Similarly, for taxis and truck drivers, of course employment is not down yet, the self-driving cars and trucks are a drop in the bucket. For now. But despite the legal barriers they’re now past MVP, and they’re growing at an exponential rate. And so on.

Economists are very smug and confident that the AI people don’t understand these basic economic facts when they make their forecasts. To some extent this is true, I do think others tend to underestimate these effects quite a bit, but if we all agree that Dario’s technological vision (which includes the geniuses in a datacenter within these 5 years) is accurate, then keep in mind we are only looking at entry-level positions?

What will (I predict) often happen in the slow-AI-progress and slow-diffusion scenarios is that the senior person uses the AI rather than hire someone new, especially rather than someone new who would require training. The efficiency gains by senior people then cash out partly in reducing headcount of junior people, who are a lot less useful because the senior people can just prompt the AI instead.

Chris Barber: "Which jobs might AI automate first?"

I asked @jacobmbuckman. Jacob founded Manifest AI & is ex-Google Brain.

"By the time FAANG employees are feeling stressed, everyone else will have already felt a lot of stress, and society will have changed somewhat and new jobs will already be visible."

"If you're at an outsourcing consulting company that does basic implementation requests for clients, maybe you should be worried."

"I expect automation will progress in this order: first, lower-prestige computer-based jobs like outsourcing; next, successive waves of other knowledge work, starting from lower prestige roles and moving up to higher prestige positions; and finally, manual labor jobs."

I agree that this is roughly the default, although it will be spikey in various places. Where exactly ‘manual labor’ comes in depends on the tech tree. Truck and taxi drivers will probably be in trouble within a few years.

Chris Barber: I asked @finbarrtimbers from Allen AI whether AI will cause jobs to go away.

Finbarr: "Jobs won't disappear by 2035 because of Baumol's cost disease, Amdahl's law, bottlenecks. The question is always can you provide more value than your salary costs. Jobs will look different."

If you interpret this as ‘jobs in general won’t disappear that fast’ then I actually agree, if we are conditioning on not getting to transformational AI (e.g. no superintelligence). A lot of jobs very much will disappear though, and I expect unemployment to kick in by then.

I do agree that the key question is, can you provide more value than you cost, with the caution that you have to do a lot better than ‘more than your salary.’ You need to have a substantial multiplier on your all-in cost to employ before people will hire you.
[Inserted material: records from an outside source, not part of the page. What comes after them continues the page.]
/-- `flexe.client.admin` (R145). -/
def flexeClientAdmin (h : HeldCmd) (s : State) : Verdict :=
  let n := par h 0 2
  if 128 ≤ n || 2 < par h 2 1 || !parZero h 3 1 then .refuse St.invalidParam
  else if !ahas s.flexe.clients n then .refuse St.notFound
  else .done St.ok [] (adminTo (par h 2 1) (128 + n) s)

def specFlexeClientAdmin : CmdSpec := ⟨4, .effect, flexeClientAdmin⟩
def execFlexeClientAdmin (c : Cmd) (s : State) : Res := runCmd 0x0306 specFlexeClientAdmin c s

/-! ### Calendar commands (R125 to R129) -/

/-- A client size of Table 04-1, in slots. -/
def slotsOk (n : Nat) : Bool := n == 0 || n == 2 || n == 8 || (n % 5 == 0 && n ≤ 320)

/-- `flexe.calendar.stage` (R125, R126). -/
def flexeCalendarStage (h : HeldCmd) (s : State) : Verdict :=
  let g := par h 0 1
  let n := par h 2 2
  let cal := (List.range n).map (fun k => par h (4 + k) 1)
  if 16 ≤ g || 3 < par h 1 1 || h.paramLen < 4 + n then .refuse St.invalidParam
  else match flxGroup g s with
    | none => .refuse St.notFound
    | some x =>
      let tx := bit (par h 1 1) 0 == 1
      let rx := bit (par h 1 1) 1 == 1
      if n != slotCount x ||
          cal.any (fun e => e != 0xFF && !((aget s.flexe.clients e).any (fun c => c.group == g))) ||
          (distinct cal).any (fun e => e != 0xFF && !slotsOk (cal.countP (· == e))) then .refuse St.invalidParam
      else if tx && (clientsOf g s).any (fun k =>
          (mac? (128 + k) s).any (fun y => y.link != .adminDown) && (txCal x x.txB).contains k && !cal.contains k) then
        .refuse St.flexeClientActive
      else if x.switch.isSome then .refuse St.flexeBusy
      else
        let s1 := updGroup g (fun x =>
          let y := if !tx then x else if x.txB then { x with txCalA := cal } else { x with txCalB := cal }
          if !rx then y else if y.rxB then { y with rxCalA := cal } else { y with rxCalB := cal }) s
        .done St.ok [] (if tx then sendOverhead g s1 else s1)

def specFlexeCalendarStage : CmdSpec := ⟨4, .effect, flexeCalendarStage⟩
def execFlexeCalendarStage (c : Cmd) (s : State) : Res := runCmd 0x0307 specFlexeCalendarStage c s

/-- `flexe.calendar.switch` (R127, R129). The model's choice (log 65): a second one while a switch is pending is refused with FLEXE_BUSY. -/
def flexeCalendarSwitch (h : HeldCmd) (s : State) : Verdict :=
  let g := par h 0 1
  if 16 ≤ g || !parZero h 1 3 then .refuse St.invalidParam
  else match flxGroup g s with
    | none => .refuse St.notFound
    | some x =>
      if x.state != .up then .refuse St.flexeGroupDown
      else if x.switch.isSome then .refuse St.flexeBusy
      else .wait (.calendar g) [] (updGroup g (fun x => { x with switch := some { startedAt := s.elapsed, crAt := none } }) s)

def specFlexeCalendarSwitch : CmdSpec := ⟨4, .effect, flexeCalendarSwitch⟩
def execFlexeCalendarSwitch (c : Cmd) (s : State) : Res := runCmd 0x0308 specFlexeCalendarSwitch c s

/-- One PHY record of Table 04-14. -/
def phyRecord (p : Nat × Nat) (s : State) : List Byte := le 1 p.1 ++ le 1 p.2 ++ le 2 (lineSkew p.1 s) ++ le 4 (lineStatus p.1 s)

/-- `flexe.query` (Table 04-14). -/
def flexeQuery (h : HeldCmd) (s : State) : Verdict :=
  let g := par h 0 1
  if 16 ≤ g || !parZero h 1 3 then .refuse St.invalidParam
  else match flxGroup g s with
    | none => .refuse St.notFound
    | some x =>
      let cal := fun (l : List Nat) => l.map (fun e => BitVec.ofNat 8 e)
      .done St.ok (le 4 (groupStatus g s) ++ le 2 (groupSkew g s) ++ le 2 (slotCount x) ++ le 1 x.phys.length ++ zeros 7 ++
        fit 64 (x.phys.flatMap (fun p => phyRecord p s)) ++ cal x.txCalA ++ cal x.txCalB ++ cal x.rxCalA ++ cal x.rxCalB ++
        cal ((receivedCal x x.rxB s).map (fun id => clientOfId g id s))) s

def specFlexeQuery : CmdSpec := ⟨4, .query, flexeQuery⟩
def execFlexeQuery (c : Cmd) (s : State) : Res := runCmd 0x0309 specFlexeQuery c s

/-! ### Link rows -/

/-- `PORT_LINK_OK`: aligned, locked, and no fault received. -/
def execPortLinkOk (mac : Nat) (s : State) : Res :=
  .next (if (mac? mac s).any powered then
      linkChange mac (updMac mac (fun x => { x with pcs := true, localFault := false, remoteFault := false })) s
    else s)

/-- `PORT_LINK_FAIL`: alignment or lock lost, or a fault received: the operands give the ordered sets received from here on (R105). -/
def execPortLinkFail (mac : Nat) (pcsLost localFault remoteFault : Bool) (s : State) : Res :=
  .next (if (mac? mac s).any powered then
      linkChange mac (updMac mac (fun x => { x with
        pcs := x.pcs && !pcsLost, localFault := localFault, remoteFault := remoteFault })) s
    else s)

/-! ### Degraded signal (R141, R142) -/

/-- DEG is declared or cleared. -/
def setDeg (m : Nat) (on : Bool) (s : State) : State :=
  let s1 := if on then tally (ctrId 1 m 3) s else s
  raiseEvent Ev.portDegraded m (b2n on) 0 (linkChange m (updMac m (fun x => { x with degrade := { x.degrade with declared := on } })) s1)

/-- `port.degrade`. The model's choice (log 66): the window runs start over, and a declared DEG stands while ACTION goes between REPORT and
FAIL. -/
def portDegrade (h : HeldCmd) (s : State) : Verdict :=
  let m := par h 0 2
  if 80 ≤ m || 2 < par h 2 1 || par h 3 1 < 1 || 16 < par h 3 1 || par h 4 1 < 1 || !parZero h 5 3 || par h 8 4 < par h 12 4 then
    .refuse St.invalidParam
  else match mac? m s with
    | none => .refuse St.notFound
    | some x =>
      let s1 := if par h 2 1 = 0 && x.degrade.declared then setDeg m false s else s
      .done St.ok [] (linkChange m (updMac m (fun x => { x with degrade :=
        { x.degrade with action := par h 2 1, set := par h 8 4, clear := par h 12 4, windowsSet := par h 3 1,
                         windowsClear := par h 4 1, badRun := 0, goodRun := 0 } })) s1)

def specPortDegrade : CmdSpec := ⟨16, .effect, portDegrade⟩
def execPortDegrade (c : Cmd) (s : State) : Res := runCmd 0x0205 specPortDegrade c s

/-- One window of a port: its codewords count for its second (R114), its errors for DEG (R141). -/
def degWindow (m : Nat) (w : WindowCount) (s0 : State) : State :=
  match mac? m s0 with
  | none => s0
  | some x =>
    let s := if x.cfg.fec = 0 then s0 else updMac m (fun x => { x with
      secNow := (x.secNow.modify 3 (· + w.corrected)).modify 4 (· + w.uncorrectable) }) s0
    let errors := w.errors
    let uncorrectable := decide (0 < w.uncorrectable)
    let d := x.degrade
    let above := d.action != 0 && (d.set < errors || uncorrectable)
    let below := errors ≤ d.clear && !uncorrectable
    let s1 := updLine m (fun l => { l with secNow := (l.secNow.modify 2 (· + errors)).modify 1 (· + b2n above) }) s
    if d.action = 0 then s1
    else
      let bad := if above then d.badRun + 1 else 0
      let good := if below then d.goodRun + 1 else 0
      let s2 := updMac m (fun x => { x with degrade := { x.degrade with badRun := bad, goodRun := good } }) s1
      if !d.declared && d.windowsSet ≤ bad then setDeg m true s2
      else if d.declared && d.windowsClear ≤ good then setDeg m false s2
      else s2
The thing is, I know Kevin is thinking Dario is right about the tech, and I think Kevin is a lot better on this front than most, but I don’t think he fully understands Dario’s actual position on how much progress to expect here. Dario is more optimistic than I am, and expects very crazy things very quickly.

Mark Friesen: AI unlike the three previous waves of IT disruption (desktops, internet, and smart phones) is it is an internal accelerator for its own adoption. If legacy institutions do not adapt fast enough they will die. They will not act as a governor to adoption.
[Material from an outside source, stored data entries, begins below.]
-- ==== Sys2Proof/Machine/Flash.lean ====
section
/-! DEFINITION. Flash, the update record, images and settings (R486 to R510, Tables 14-1 to 14-10). -/

namespace Sys2Proof.Machine
open Sys2Proof

/-! ### Bytes of the device -/

/-- A byte of flash: an unlisted one is erased. -/
def flashByte (m : List (Nat × Byte)) (a : Nat) : Byte := agetD m a 0xFF

/-- `n` bytes of flash from an address. -/
def flashRead (a n : Nat) (s : State) : List Byte := (List.range n).map (fun k => flashByte s.fw.flash (a + k))

/-- Put one byte: an erased byte is not listed. -/
def flashPut (m : List (Nat × Byte)) (a : Nat) (b : Byte) : List (Nat × Byte) := if b = 0xFF then adel m a else aset m a b

/-- Bytes put one address after another. -/
def flashPutAll (m : List (Nat × Byte)) (a : Nat) : List Byte → List (Nat × Byte)
  | [] => m
  | b :: t => flashPutAll (flashPut m a b) (a + 1) t

/-- Program bytes (R486). -/
def flashWrite (a : Nat) (bs : List Byte) (s : State) : State := { s with fw := { s.fw with flash := flashPutAll s.fw.flash a bs } }

/-- Erase the 64 KiB sectors that a range touches, each counted. -/
def flashErase (a n : Nat) (s : State) : State :=
  let lo := a / 65536
  let hi := (a + n + 65535) / 65536
  { s with fw := { s.fw with
      flash := s.fw.flash.filter (fun x => x.1 < 65536 * lo || 65536 * hi ≤ x.1),
      wear := (List.range (hi - lo)).foldl (fun w k => aset w (lo + k) (agetD w (lo + k) 0 + 1)) s.fw.wear } }

/-- The device is present and fits (R486). -/
def flashUsable (s : State) : Bool := s.fw.flashOk && 67108864 ≤ s.fw.flashSize

/-! ### The update record (R495, Table 14-5) -/

/-- First address of a copy of the record. -/
def recAddr (k : Nat) : Nat := 0x10000 * (k + 1)

/-- A copy's 256 bytes. -/
def recCopy (k : Nat) (s : State) : List Byte := flashRead (recAddr k) 256 s

/-- A copy checks: MAGIC and CRC. -/
def recGood (r : List Byte) : Bool := rd r 0 4 == 0x414C5552 && rd r 248 8 == crc64 (r.take 248)

/-- Which copy is the valid record. -/
def validCopy (s : State) : Option Nat :=
  let a := recCopy 0 s
  let b := recCopy 1 s
  match recGood a, recGood b with
  | true, true => if rd a 4 4 = (rd b 4 4 + 1) % 4294967296 then some 0 else some 1
  | true, false => some 0
  | false, true => some 1
  | false, false => none

/-- The valid record; without one, IDLE with nothing staged (log 21). -/
def updRec (s : State) : List Byte :=
  match validCopy s with
  | some k => recCopy k s
  | none => zeros 256

def uState (s : State) : Nat := rd (updRec s) 8 1
def uFlags (s : State) : Nat := rd (updRec s) 9 1
def uStage (s : State) : Nat := rd (updRec s) 10 1
def uNextStart (s : State) : Bool := bit (uFlags s) 0 == 1
def uMigrated (s : State) : Bool := bit (uFlags s) 1 == 1
def uVerifyPending (s : State) : Bool := bit (uFlags s) 2 == 1
def uRecovery (s : State) : Bool := bit (uFlags s) 3 == 1

/-- States of the record. -/
abbrev Upd.idle : Nat := 0
abbrev Upd.copyPrev : Nat := 1
abbrev Upd.copyActive : Nat := 2
abbrev Upd.armed : Nat := 3
abbrev Upd.probation : Nat := 4
abbrev Upd.confirmed : Nat := 5
abbrev Upd.reverting : Nat := 6

/-- A record with its SEQ and CRC. -/
def sealRec (seq : Nat) (r : List Byte) : List Byte :=
  let b := patch (patch (fit 256 r) 0 (le 4 0x414C5552)) 4 (le 4 seq)
  patch b 248 (le 8 (crc64 (b.take 248)))

/-- Write a new record into the copy that is not valid. -/
def writeRec (r : List Byte) (s : State) : State :=
  let k := if validCopy s = some 0 then 1 else 0
  let seq := match validCopy s with
    | some _ => (rd (updRec s) 4 4 + 1) % 4294967296
    | none => 1
  flashWrite (recAddr k) (sealRec seq r) (flashErase (recAddr k) 65536 s)

/-- Change a field of the record. -/
def setRec (off n v : Nat) (r : List Byte) : List Byte := patch r off (le n v)

/-- Move the record to a state, with what `f` changes, and report it (R501). -/
def moveRec (st : Nat) (f : List Byte → List Byte) (s : State) : State :=
  let s1 := writeRec (f (setRec 8 1 st (updRec s))) s
  raiseEvent Ev.fwActivateStep st (rd (updRec s1) 16 4) (rd (updRec s1) 4 4) s1

/-- Set or clear bits of FLAGS. -/
def setFlag (i : Nat) (on : Bool) (r : List Byte) : List Byte :=
  setRec 9 1 (rd r 9 1 - bit (rd r 9 1) i * 2 ^ i + b2n on * 2 ^ i) r

/-! ### Images (R487 to R490) -/

/-- Slots: 0 ACTIVE, 1 PREVIOUS, 2 STAGING. -/
def slotBase (k : Nat) : Nat := 0x1000000 * (k + 1)

/-- An image's header. -/
def slotHeader (k : Nat) (s : State) : List Byte := flashRead (slotBase k) 4096 s

/-- BODY_LEN of a header. -/
def bodyLen (h : List Byte) : Nat := rd h 16 4

/-- Bytes of an image. -/
def imageLen (h : List Byte) : Nat := 4096 + bodyLen h + 8192

/-- Image digest (R488). -/
def imageDigest (h : List Byte) : List Byte := fit 64 (Config.sha3 h)

/-- Check 1 of Table 14-3. -/
def headerChecks (h : List Byte) : Bool :=
  rd h 0 4 == 0x414C5A31 && rd h 4 2 == 1 && allZero (slice h 24 40) && allZero (slice h 2720 1376) &&
  bodyLen h % 4096 == 0 && 4096 ≤ bodyLen h && bodyLen h ≤ 16764928

/-- Check 6: the body's digest. -/
def bodyChecks (k : Nat) (s : State) : Bool :=
  let h := slotHeader k s
  fit 64 (Config.sha3 (flashRead (slotBase k + 4096) (bodyLen h) s)) == slice h 64 64

/-- Check 7: the signature over the image digest. -/
def signatureChecks (k : Nat) (s : State) : Bool :=
  let h := slotHeader k s
  Config.verifySignature (slice h 128 2592) (imageDigest h) (flashRead (slotBase k + 4096 + bodyLen h) 4627 s)

/-- Check 5 for a header (R491). -/
def versionOk (h : List Byte) (s : State) : Bool := s.fw.fuseCounter ≤ rd h 7 1

/-- Verify a slot's image in the order of Table 14-3: 0, or the status of the first check that fails. -/
def verifyImage (k : Nat) (s : State) : Nat :=
  let h := slotHeader k s
  if !headerChecks h then St.fwBadHeader
  else if rd h 12 2 != 0x1640 || 0xB0 < rd h 14 1 || rd h 15 1 < 0xB0 then St.fwWrongPart
  else if 2 < rd h 6 1 || fit 64 (Config.sha3 (slice h 128 2592)) != fit 64 (Config.keyDigest (rd h 6 1)) then St.fwKeyInvalid
  else if bit s.fw.revoked (rd h 6 1) = 1 then St.fwKeyRevoked
  else if !versionOk h s then St.fwRollback
  else if !bodyChecks k s then St.fwDigest
  else if !signatureChecks k s then St.fwSignature
  else St.ok

/-- The running image: FW_VERSION, SECURITY_VERSION, and the settings formats it writes and reads from. -/
def runVersion (s : State) : Nat := rd s.fw.image 8 4
def runSecurity (s : State) : Nat := rd s.fw.image 7 1
def runFormat (s : State) : Nat := rd s.fw.image 20 2
def runReadMin (s : State) : Nat := rd s.fw.image 22 2

/-! ### Settings (R507 to R509) -/

/-- First address of a settings copy: 0 A, 1 B. -/
def setBase (k : Nat) : Nat := 0x100000 + 0x400000 * k

/-- A copy's snapshot header. -/
def snapHead (k : Nat) (s : State) : List Byte := flashRead (setBase k) 64 s

/-- A copy is CRC-good. -/
def snapGood (k : Nat) (s : State) : Bool :=
  let h := snapHead k s
  let n := rd h 12 4
  rd h 0 4 == 0x414C5354 && n ≤ 2097088 && rd h 56 8 == crc64 (h.take 56 ++ flashRead (setBase k + 64) n s)

/-- Round up to a multiple. -/
def roundUp (m n : Nat) : Nat := (n + m - 1) / m * m

/-- Apply one item or journal record: hbm.retired entries add up, an empty value removes a host item. -/
def setItem (t : Assoc (List Byte)) (id : Nat) (v : List Byte) : Assoc (List Byte) :=
  if id = 4 then aset t 4 (agetD t 4 [] ++ v)
  else if v.isEmpty then adel t id
  else aset t id v

/-- Items of a snapshot. -/
def parseItems : Nat → List Byte → Assoc (List Byte) → Assoc (List Byte)
  | 0, _, t => t
  | fuel + 1, b, t =>
    if b.length < 4 then t
    else
      let n := rd b 2 2
      parseItems fuel (b.drop (4 + roundUp 4 n)) (setItem t (rd b 0 2) (slice b 4 n))

/-- Bytes of a journal record with a value of `n` bytes (Table 14-9). -/
def jrecLen (n : Nat) : Nat := 32 + roundUp 16 n

/-- A journal record at the front of the bytes: its length when it checks. -/
def jrecAt (b : List Byte) : Option Nat :=
  let n := jrecLen (rd b 2 2)
  if b.length < n then none
  else if rd b (n - 12) 4 = 0 && rd b (n - 16) 4 = crc32c (b.take (n - 16)) then some n else none

/-- Values after a journal, with the bytes and the records it uses. -/
def parseJournal : Nat → List Byte → Assoc (List Byte) × Nat × Nat → Assoc (List Byte) × Nat × Nat
  | 0, _, r => r
  | fuel + 1, b, r =>
    match jrecAt b with
    | none => r
    | some n => parseJournal fuel (b.drop n) (setItem r.1 (rd b 0 2) (slice b 16 (rd b 2 2)), r.2.1 + n, r.2.2 + 1)

/-- Bytes of a copy's journal. -/
def journalBytesOf (k : Nat) (s : State) : List Byte := flashRead (setBase k + 0x200000) 0x200000 s

/-- Values, journal bytes used and journal records of a copy. -/
def readCopy (k : Nat) (s : State) : Assoc (List Byte) × Nat × Nat :=
  let items := parseItems 65536 (flashRead (setBase k + 64) (rd (snapHead k s) 12 4) s) []
  parseJournal 65536 (journalBytesOf k s) (items, 0, 0)

/-- GENERATION and FORMAT of a copy. -/
def snapGen (k : Nat) (s : State) : Nat := rd (snapHead k s) 8 4
def snapFormat (k : Nat) (s : State) : Nat := rd (snapHead k s) 4 2

/-- A copy that the running image reads. -/
def readable (k : Nat) (s : State) : Bool := snapGood k s && runReadMin s ≤ snapFormat k s && snapFormat k s ≤ runFormat s

/-- The live copy (R507). -/
def liveCopy (s : State) : Option Nat :=
  if uState s = Upd.reverting then some (rd (updRec s) 11 1 % 2)
  else match readable 0 s, readable 1 s with
    | true, true => if snapGen 0 s < snapGen 1 s then some 1 else some 0
    | true, false => some 0
    | false, true => some 1
    | false, false => none

/-- Values of the stored settings; an absent one has its default (Table 14-10). -/
def settings (s : State) : Assoc (List Byte) :=
  match liveCopy s with
  | some k => (readCopy k s).1
  | none => []

/-- Items as a snapshot holds them; hbm.retired in items of up to 8,191 entries. -/
def itemBytes (id : Nat) (v : List Byte) : List Byte := le 2 id ++ le 2 v.length ++ fit (roundUp 4 v.length) v

/-- A value cut into items. -/
def itemsOf : Nat → Nat → List Byte → List Byte
  | 0, _, _ => []
  | fuel + 1, id, v => if v.length ≤ 65528 then itemBytes id v else itemBytes id (v.take 65528) ++ itemsOf fuel id (v.drop 65528)

/-- Write a whole copy: its snapshot, and an empty journal. -/
def writeSnapshot (k gen format : Nat) (vals : Assoc (List Byte)) (s : State) : State :=
  let items := vals.flatMap (fun x => itemsOf 16 x.1 x.2)
  let head := le 4 0x414C5354 ++ le 2 format ++ zeros 2 ++ le 4 gen ++ le 4 items.length ++ le 4 (runVersion s) ++ zeros 36
  flashWrite (setBase k) (head ++ le 8 (crc64 (head ++ items)) ++ items) (flashErase (setBase k) 0x400000 s)

/-- A journal record (Table 14-9). -/
def jrecBytes (id seq source : Nat) (v : List Byte) (s : State) : List Byte :=
  let b := le 2 id ++ le 2 v.length ++ le 4 seq ++ le 4 (secOf s.tempo.now) ++ le 1 source ++ zeros 3 ++ fit (roundUp 16 v.length) v
  b ++ le 4 (crc32c b) ++ zeros 4 ++ zeros 8

/-- A change fits the live journal (R508). -/
def journalFits (n : Nat) (s : State) : Bool :=
  match liveCopy s with
  | some k => (readCopy k s).2.1 + jrecLen n ≤ 0x200000
  | none => true

/-- Append a change to the live journal; with no live copy, a copy of defaults is written first (log 21). -/
def appendSetting (id source : Nat) (v : List Byte) (s : State) : State :=
  let s1 := if (liveCopy s).isNone then writeSnapshot 0 1 (runFormat s) [] s else s
  let k := (liveCopy s1).getD 0
  let r := readCopy k s1
  flashWrite (setBase k + 0x200000 + r.2.1) (jrecBytes id r.2.2 source v s1) s1

/-- A setting's value, or its default. -/
def settingOr (id : Nat) (d : List Byte) (s : State) : List Byte := agetD (settings s) id d

/-- fw.probation in seconds (Table 14-10). -/
def probationLimit (s : State) : Nat := rd (settingOr 5 (zeros 4) s) 0 4

/-- A setting changed by a command: it waits for its journal record (R509), or is refused. -/
def changeSetting (id : Nat) (v : List Byte) (s : State) : Verdict :=
  if !flashUsable s then .refuse St.flashError
  else if !journalFits v.length s then .refuse St.settingsFull
  else .wait (.setting id (some v)) [] s

end Sys2Proof.Machine
end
Kevin Bryan: This is exactly the mistaken belief I hear all the time at the AI labs.

David Manheim: The fastest risk to jobs isn't that current institutions transform - that will take much more time. The risk - not certainty - is that rapid AI advances suddenly makes a service or product so much faster, cheaper, or better that legacy institutions are replaced.

Excellent, now we can pinpoint the disagreement. I think Kevin is right that the lab people are being too flippant about how hard replacement or automating the automation will be, but I also think Kevin is underestimating what the tech will do on these fronts.
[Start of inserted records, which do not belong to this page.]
/-- `PAIR_BEAT` on a carillon port or on the bus. -/
def execPairBeat (bus : Bool) (port : Nat) (msg : List Byte) (s : State) : Res :=
  .next (match (if bus then busReceive 0x40 msg s else crlReceive port 0x40 msg s) with
    | (none, s1) => s1
    | (some m, s1) => if s1.prot.state != 0 && rdBe m.payload 4 8 = s1.prot.peerSerial then peerBeat m.payload s1 else s1)

/-- Put a pair's settings in force: flags, WTR, peer and PORT_MASK. -/
def pairNow (c : Nat × Nat × Nat × Nat) (s : State) : State :=
  updProt (fun p => { p with flags := c.1, wtr := c.2.1, peerSerial := c.2.2.1, portMask := c.2.2.2, next := none }) s

/-- Changed settings of a pair in place take effect with its next PAIR_BEAT (Table 13-8): a hold follows them. -/
def applyPair (s : State) : State :=
  match s.prot.next with
  | none => s
  | some c => if s.prot.hold then enterHold (pairNow c (leaveHold s)) else pairNow c s

/-- `PAIR_BEAT_SEND`: every 10 ms on both paths (R475). -/
def execPairBeatSend (s : State) : Res :=
  .next (if s.prot.state = 0 || s.crl.parked || 5 ≤ s.pwr.level || s.mgmt.rom then s
    else
      let s1 := applyPair (advanceTo ((s.elapsed / 10000000 + 1) * 10000000) s)
      let b := pairBeatOf s1
      busSend 0x40 0xFF b (flood 0x40 0xFF b (updProt (fun p => { p with ownBeat := b }) s1)))

/-- `PEER_LOST`: no PAIR_BEAT for 30 ms on either path (R475, R480). -/
def execPeerLost (s : State) : Res :=
  .next (match s.prot.peerAt with
    | none => s
    | some t =>
      let s1 := updProt (fun p => { p with peerAt := none }) (advanceTo (t + 30000000) s)
      if s1.prot.state = 6 then releaseMirror (updProt (fun p => { p with peerSync := false, resync := false, wtrAt := none }) s1)
      else if maySwitch s1 then takeOver 0 s1
      else if standsBy s1 then
        protEvent (protTo 1 (updProt (fun p => { p with inSync := false, wtrAt := none, switching := none, resync := false }) s1))
      else if s1.prot.state = 1 then protTo 1 s1
      else s1)

/-- `PAIRING_TIMEOUT`: no peer for 3 s at the HOME member, 10 s at the other (Table 13-6). -/
def execPairingTimeout (s : State) : Res :=
  .next (if s.prot.state = 1 && s.prot.peerAt.isNone then
      startActive (advanceTo (s.prot.since + (if isHome s then 3000000000 else 10000000000)) s)
    else s)

/-! ### Commands (Table 13-8) -/

/-- Reserved and out-of-range parameters of `protect.pair.set`. -/
def pairSetBad (h : HeldCmd) : Bool :=
  3 < par h 0 1 || bits (par h 1 1) 7 4 != 0 || 1 < bits (par h 1 1) 3 2 || 60 < par h 2 2 || !parZero h 4 4 ||
  !parZero h 26 6

/-- The settings of a `protect.pair.set`: flags, WTR with its default of 5 (log 34), peer and PORT_MASK. -/
def pairSettings (h : HeldCmd) : Nat × Nat × Nat × Nat :=
  (par h 1 1, if par h 2 2 = 0 then 5 else par h 2 2, par h 8 8, par h 16 10)

/-- `protect.pair.set`: a pair in place changes at the next PAIR_BEAT. -/
def protectPairSet (h : HeldCmd) (s : State) : Verdict :=
  if pairSetBad h then .refuse St.invalidParam
  else if s.prot.state != 0 && s.prot.pair != par h 0 1 then .refuse St.protectMember
  else if !isMember s then .refuse St.carillonBusy
  else
    if s.prot.state = 0 then
      let s1 := pairNow (pairSettings h) (updProt (fun p => { p with pair := par h 0 1 }) s)
      let s2 := protTo 1 (updProt (fun p => { p with
        inSync := false, lockout := false, peerAt := none, peerBeat := [], wtrAt := none, switching := none, resync := false }) s1)
      .done St.ok [] (if forwarding s2 then s2 else enterHold s2)
    else .done St.ok [] (updProt (fun p => { p with next := some (pairSettings h) }) s)

def specProtectPairSet : CmdSpec := ⟨32, .effect, protectPairSet⟩
def execProtectPairSet (c : Cmd) (s : State) : Res := runCmd 0x0B05 specProtectPairSet c s

/-- MODE to OFF (R481). -/
def fabricOff (s : State) : State :=
  let s1 := { s with fab := { s.fab with mode := 0 } }
  lookReach (applyLanes s.fab.planeB (s.fab.mode != 0) s1)

/-- The hold ends with its pair: what it kept in ADMIN_DOWN outside PORT_MASK is released (R470, log 81). -/
def releaseOutside (held : List Nat) (mask : Nat) (s : State) : State :=
  let masked := fun (k : Nat) (s : State) =>
    if 256 ≤ k then (aget s.flexe.groups (k - 256)).any (fun g => g.phys.any (fun p => bit mask p.1 == 1)) else bit mask k == 1
  held.foldl (fun s k => if masked k s then s else itemUp k s) s

/-- `protect.pair.delete` (R481). -/
def protectPairDelete (h : HeldCmd) (s : State) : Verdict :=
  if 3 < par h 0 1 || !parZero h 1 3 then .refuse St.invalidParam
  else if s.prot.state = 0 || s.prot.pair != par h 0 1 then .refuse St.noSuchPair
  else
    let active := s.prot.state = 6
    let mask := s.prot.portMask
    let s1 := releaseMirror { s with prot := State.resetProt }
    .done St.ok [] (if active then s1
      else releaseOutside s.prot.heldItems mask ((List.range 80).foldl (fun s m => if bit mask m = 1 then
        (match phyGroup m s with
          | some g => groupAdminDown g s
          | none => toAdminDown m s) else s) (fabricOff s1)))

def specProtectPairDelete : CmdSpec := ⟨4, .effect, protectPairDelete⟩
def execProtectPairDelete (c : Cmd) (s : State) : Res := runCmd 0x0B06 specProtectPairDelete c s

/-- The standby of the pair is in sync, as either member knows it. -/
def pairInSync (s : State) : Bool := if s.prot.state = 6 then s.prot.peerSync else standsBy s && s.prot.inSync

/-- A switch ordered at either member: the active one moves first. -/
def orderSwitch (cause : Nat) (s : State) : State := if s.prot.state = 6 then stepDown cause s else triggerSwitch cause s

/-- `protect.switch`. -/
def protectSwitch (h : HeldCmd) (s : State) : Verdict :=
  let a := par h 1 1
  if 3 < par h 0 1 || 3 < a || !parZero h 2 2 then .refuse St.invalidParam
  else if s.prot.state = 0 || s.prot.pair != par h 0 1 then .refuse St.noSuchPair
  else if a = 2 then
    let s1 := updProt (fun p => { p with lockout := true, wtrAt := none }) s
    .done St.ok [] (if s1.prot.state = 5 then protTo 4 s1 else s1)
  else if a = 3 then .done St.ok [] (updProt (fun p => { p with lockout := false }) s)
  else if a = 0 then
    if !pairInSync s then .refuse St.protectNotSync
    else if lockedOut s then .refuse St.protectLockout
    else .wait (.switchOver 0) [] (orderSwitch 2 s)
  else if s.prot.state = 6 || standsBy s then .wait (.switchOver 1) [] (orderSwitch 3 s)
  else .refuse St.protectNotSync

def specProtectSwitch : CmdSpec := ⟨4, .effect, protectSwitch⟩
def execProtectSwitch (c : Cmd) (s : State) : Res := runCmd 0x0B07 specProtectSwitch c s

/-- Seconds of the wait-to-restore timer left. -/
def wtrLeft (s : State) : Nat :=
  match s.prot.wtrAt with
  | some t => (t - s.elapsed) / 1000000000
  | none => 0

/-- EXPOSED: ACTIVE with no standby in sync (R480). -/
def exposed (s : State) : Bool := s.prot.state == 6 && !s.prot.peerSync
Nick: I’m building stuff like this right now, I work with small businesses. Just today I talked about how we expect to be replacing outward facing employees with fully automated systems. These are well paying roles. It’s all happening slowly and quietly in the background right now.

If nothing else this is a very good take:

Peter Wildeford: My anti-anti-"AIs will soon take all jobs" take is that

- we honestly don't really know how the labor effects will go

- this uncertainty is being used an excuse to do no preparations whatsoever

- no preparations whatsoever is a recipe for a bad time

Similarly:

Matthew Yglesias: Again, you don’t need to believe in any kind of permanent “AI takes all the jobs” scenario to see that we may be facing big waves of transitory job losses as the economy adjusts to new technology — why should people in that boat also end up with no health insurance?

Productivity enhancing technology is good, but major changes are disruptive and it’s the job of politicians to think seriously about managing them in a win-win way not just be blithe and dismissive.

David Sacks himself used to talk about AI as a “successor species.”

Now is definitely not the time to make life harder on those who lose their jobs.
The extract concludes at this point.